## [To do]
Exactly as it appears, restate the whole listing.

-.-.-

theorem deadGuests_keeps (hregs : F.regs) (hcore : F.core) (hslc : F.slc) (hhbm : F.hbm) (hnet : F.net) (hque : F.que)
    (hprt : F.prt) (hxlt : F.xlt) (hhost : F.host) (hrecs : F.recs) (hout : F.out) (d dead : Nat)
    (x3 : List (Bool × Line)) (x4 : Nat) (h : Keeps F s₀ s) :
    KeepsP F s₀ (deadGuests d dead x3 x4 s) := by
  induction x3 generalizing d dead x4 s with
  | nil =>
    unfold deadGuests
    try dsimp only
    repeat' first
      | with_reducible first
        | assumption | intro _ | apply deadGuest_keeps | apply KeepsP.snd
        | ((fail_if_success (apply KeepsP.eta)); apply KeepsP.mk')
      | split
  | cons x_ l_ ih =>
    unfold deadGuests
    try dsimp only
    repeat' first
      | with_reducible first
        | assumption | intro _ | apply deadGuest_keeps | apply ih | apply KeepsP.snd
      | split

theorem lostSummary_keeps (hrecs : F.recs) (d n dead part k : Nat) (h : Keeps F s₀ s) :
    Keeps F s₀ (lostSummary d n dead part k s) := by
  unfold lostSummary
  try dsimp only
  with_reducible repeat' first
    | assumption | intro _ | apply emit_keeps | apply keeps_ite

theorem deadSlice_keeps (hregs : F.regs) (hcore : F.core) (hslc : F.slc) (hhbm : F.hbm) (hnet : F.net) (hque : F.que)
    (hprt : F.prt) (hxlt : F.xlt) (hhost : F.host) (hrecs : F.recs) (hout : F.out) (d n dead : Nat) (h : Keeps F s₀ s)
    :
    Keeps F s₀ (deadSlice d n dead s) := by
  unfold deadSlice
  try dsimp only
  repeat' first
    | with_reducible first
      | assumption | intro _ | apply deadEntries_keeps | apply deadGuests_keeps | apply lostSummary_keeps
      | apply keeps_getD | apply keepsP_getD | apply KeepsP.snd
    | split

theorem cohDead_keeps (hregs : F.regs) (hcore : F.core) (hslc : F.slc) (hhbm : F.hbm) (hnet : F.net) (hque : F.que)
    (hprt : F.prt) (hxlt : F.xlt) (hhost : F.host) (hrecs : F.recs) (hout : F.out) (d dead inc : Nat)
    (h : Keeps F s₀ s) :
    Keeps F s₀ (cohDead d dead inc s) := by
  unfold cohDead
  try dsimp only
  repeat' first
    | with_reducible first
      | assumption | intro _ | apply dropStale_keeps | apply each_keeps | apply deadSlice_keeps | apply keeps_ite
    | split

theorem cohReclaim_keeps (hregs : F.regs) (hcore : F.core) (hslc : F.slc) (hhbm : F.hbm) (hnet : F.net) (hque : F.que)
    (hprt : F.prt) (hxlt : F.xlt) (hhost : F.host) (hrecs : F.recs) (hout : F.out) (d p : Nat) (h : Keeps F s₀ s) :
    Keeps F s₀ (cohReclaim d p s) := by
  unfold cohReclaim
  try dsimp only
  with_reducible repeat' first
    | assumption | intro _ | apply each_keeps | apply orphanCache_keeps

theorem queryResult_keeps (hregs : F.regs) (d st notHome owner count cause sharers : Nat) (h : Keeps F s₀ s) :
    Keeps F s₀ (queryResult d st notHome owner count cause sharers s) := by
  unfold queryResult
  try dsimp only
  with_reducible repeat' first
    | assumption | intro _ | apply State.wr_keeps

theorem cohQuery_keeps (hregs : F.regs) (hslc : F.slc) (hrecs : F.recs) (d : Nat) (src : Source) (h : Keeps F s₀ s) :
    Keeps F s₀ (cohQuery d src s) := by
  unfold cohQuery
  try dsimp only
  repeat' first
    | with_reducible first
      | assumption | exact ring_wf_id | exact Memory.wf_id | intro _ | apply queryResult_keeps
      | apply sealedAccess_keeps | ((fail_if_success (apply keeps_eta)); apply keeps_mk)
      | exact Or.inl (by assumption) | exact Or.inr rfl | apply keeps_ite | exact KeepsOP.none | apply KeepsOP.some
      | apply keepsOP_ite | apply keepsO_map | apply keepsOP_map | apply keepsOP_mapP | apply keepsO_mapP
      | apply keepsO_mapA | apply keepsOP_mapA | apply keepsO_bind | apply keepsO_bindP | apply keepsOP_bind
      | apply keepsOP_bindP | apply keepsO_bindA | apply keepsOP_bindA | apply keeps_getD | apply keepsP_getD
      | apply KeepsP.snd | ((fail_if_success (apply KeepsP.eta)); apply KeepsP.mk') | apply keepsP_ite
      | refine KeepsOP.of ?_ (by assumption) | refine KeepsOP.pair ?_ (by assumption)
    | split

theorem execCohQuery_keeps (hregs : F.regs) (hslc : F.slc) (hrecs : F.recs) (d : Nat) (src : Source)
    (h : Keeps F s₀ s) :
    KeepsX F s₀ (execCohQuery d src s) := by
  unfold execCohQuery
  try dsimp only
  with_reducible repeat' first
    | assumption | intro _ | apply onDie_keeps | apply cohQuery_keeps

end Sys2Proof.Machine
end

-.-.-

## [Completed task]
theorem deadGuests_keeps (hregs : F.regs) (hcore : F.core) (hslc : F.slc) (hhbm : F.hbm) (hnet : F.net) (hque : F.que)
    (hprt : F.prt) (hxlt : F.xlt) (hhost : F.host) (hrecs : F.recs) (hout : F.out) (d dead : Nat)
    (x3 : List (Bool × Line)) (x4 : Nat) (h : Keeps F s₀ s) :
    KeepsP F s₀ (deadGuests d dead x3 x4 s) := by
  induction x3 generalizing d dead x4 s with
  | nil =>
    unfold deadGuests
    try dsimp only
    repeat' first
      | with_reducible first
        | assumption | intro _ | apply deadGuest_keeps | apply KeepsP.snd
        | ((fail_if_success (apply KeepsP.eta)); apply KeepsP.mk')
      | split
  | cons x_ l_ ih =>
    unfold deadGuests
    try dsimp only
    repeat' first
      | with_reducible first
        | assumption | intro _ | apply deadGuest_keeps | apply ih | apply KeepsP.snd
      | split

theorem lostSummary_keeps (hrecs : F.recs) (d n dead part k : Nat) (h : Keeps F s₀ s) :
    Keeps F s₀ (lostSummary d n dead part k s) := by
  unfold lostSummary
  try dsimp only
  with_reducible repeat' first
    | assumption | intro _ | apply emit_keeps | apply keeps_ite

theorem deadSlice_keeps (hregs : F.regs) (hcore : F.core) (hslc : F.slc) (hhbm : F.hbm) (hnet : F.net) (hque : F.que)
    (hprt : F.prt) (hxlt : F.xlt) (hhost : F.host) (hrecs : F.recs) (hout : F.out) (d n dead : Nat) (h : Keeps F s₀ s)
    :
    Keeps F s₀ (deadSlice d n dead s) := by
  unfold deadSlice
  try dsimp only
  repeat' first
    | with_reducible first
      | assumption | intro _ | apply deadEntries_keeps | apply deadGuests_keeps | apply lostSummary_keeps
      | apply keeps_getD | apply keepsP_getD | apply KeepsP.snd
    | split

theorem cohDead_keeps (hregs : F.regs) (hcore : F.core) (hslc : F.slc) (hhbm : F.hbm) (hnet : F.net) (hque : F.que)
    (hprt : F.prt) (hxlt : F.xlt) (hhost : F.host) (hrecs : F.recs) (hout : F.out) (d dead inc : Nat)
    (h : Keeps F s₀ s) :
    Keeps F s₀ (cohDead d dead inc s) := by
  unfold cohDead
  try dsimp only
  repeat' first
    | with_reducible first
      | assumption | intro _ | apply dropStale_keeps | apply each_keeps | apply deadSlice_keeps | apply keeps_ite
    | split

theorem cohReclaim_keeps (hregs : F.regs) (hcore : F.core) (hslc : F.slc) (hhbm : F.hbm) (hnet : F.net) (hque : F.que)
    (hprt : F.prt) (hxlt : F.xlt) (hhost : F.host) (hrecs : F.recs) (hout : F.out) (d p : Nat) (h : Keeps F s₀ s) :
    Keeps F s₀ (cohReclaim d p s) := by
  unfold cohReclaim
  try dsimp only
  with_reducible repeat' first
    | assumption | intro _ | apply each_keeps | apply orphanCache_keeps

theorem queryResult_keeps (hregs : F.regs) (d st notHome owner count cause sharers : Nat) (h : Keeps F s₀ s) :
    Keeps F s₀ (queryResult d st notHome owner count cause sharers s) := by
  unfold queryResult
  try dsimp only
  with_reducible repeat' first
    | assumption | intro _ | apply State.wr_keeps

theorem cohQuery_keeps (hregs : F.regs) (hslc : F.slc) (hrecs : F.recs) (d : Nat) (src : Source) (h : Keeps F s₀ s) :
    Keeps F s₀ (cohQuery d src s) := by
  unfold cohQuery
  try dsimp only
  repeat' first
    | with_reducible first
      | assumption | exact ring_wf_id | exact Memory.wf_id | intro _ | apply queryResult_keeps
      | apply sealedAccess_keeps | ((fail_if_success (apply keeps_eta)); apply keeps_mk)
      | exact Or.inl (by assumption) | exact Or.inr rfl | apply keeps_ite | exact KeepsOP.none | apply KeepsOP.some
      | apply keepsOP_ite | apply keepsO_map | apply keepsOP_map | apply keepsOP_mapP | apply keepsO_mapP
      | apply keepsO_mapA | apply keepsOP_mapA | apply keepsO_bind | apply keepsO_bindP | apply keepsOP_bind
      | apply keepsOP_bindP | apply keepsO_bindA | apply keepsOP_bindA | apply keeps_getD | apply keepsP_getD
      | apply KeepsP.snd | ((fail_if_success (apply KeepsP.eta)); apply KeepsP.mk') | apply keepsP_ite
      | refine KeepsOP.of ?_ (by assumption) | refine KeepsOP.pair ?_ (by assumption)
    | split

theorem execCohQuery_keeps (hregs : F.regs) (hslc : F.slc) (hrecs : F.recs) (d : Nat) (src : Source)
    (h : Keeps F s₀ s) :
    KeepsX F s₀ (execCohQuery d src s) := by
  unfold execCohQuery
  try dsimp only
  with_reducible repeat' first
    | assumption | intro _ | apply onDie_keeps | apply cohQuery_keeps

end Sys2Proof.Machine
end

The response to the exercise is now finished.